# TASK REQUIREMENTS:
After locating the line containing "def wordsBe : List Byte → List Word", transcribe that line and all following lines exactly, stopping only at the end of the records.

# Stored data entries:
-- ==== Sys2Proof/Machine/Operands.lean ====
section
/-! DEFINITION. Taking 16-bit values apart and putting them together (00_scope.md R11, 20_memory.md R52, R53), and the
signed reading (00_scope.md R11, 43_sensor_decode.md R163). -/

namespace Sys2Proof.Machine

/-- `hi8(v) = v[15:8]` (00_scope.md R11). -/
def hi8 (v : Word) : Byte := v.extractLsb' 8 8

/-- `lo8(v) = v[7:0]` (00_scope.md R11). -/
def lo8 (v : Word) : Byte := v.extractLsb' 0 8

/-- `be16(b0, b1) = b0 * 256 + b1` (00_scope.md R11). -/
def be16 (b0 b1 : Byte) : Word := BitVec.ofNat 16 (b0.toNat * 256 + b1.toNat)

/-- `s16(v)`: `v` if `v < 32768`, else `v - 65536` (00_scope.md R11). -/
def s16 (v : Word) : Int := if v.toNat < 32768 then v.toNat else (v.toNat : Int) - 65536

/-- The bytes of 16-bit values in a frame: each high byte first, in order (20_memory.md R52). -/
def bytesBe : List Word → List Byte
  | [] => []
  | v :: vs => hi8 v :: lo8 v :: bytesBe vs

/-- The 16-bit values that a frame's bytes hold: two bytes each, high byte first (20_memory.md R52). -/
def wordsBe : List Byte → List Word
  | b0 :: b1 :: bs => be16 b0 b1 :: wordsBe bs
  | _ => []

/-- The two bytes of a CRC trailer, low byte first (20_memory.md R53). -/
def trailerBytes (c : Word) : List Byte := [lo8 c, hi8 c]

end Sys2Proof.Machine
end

# REPLY TO THE EXERCISE:
def wordsBe : List Byte → List Word
  | b0 :: b1 :: bs => be16 b0 b1 :: wordsBe bs
  | _ => []

/-- The two bytes of a CRC trailer, low byte first (20_memory.md R53). -/
def trailerBytes (c : Word) : List Byte := [lo8 c, hi8 c]

end Sys2Proof.Machine
end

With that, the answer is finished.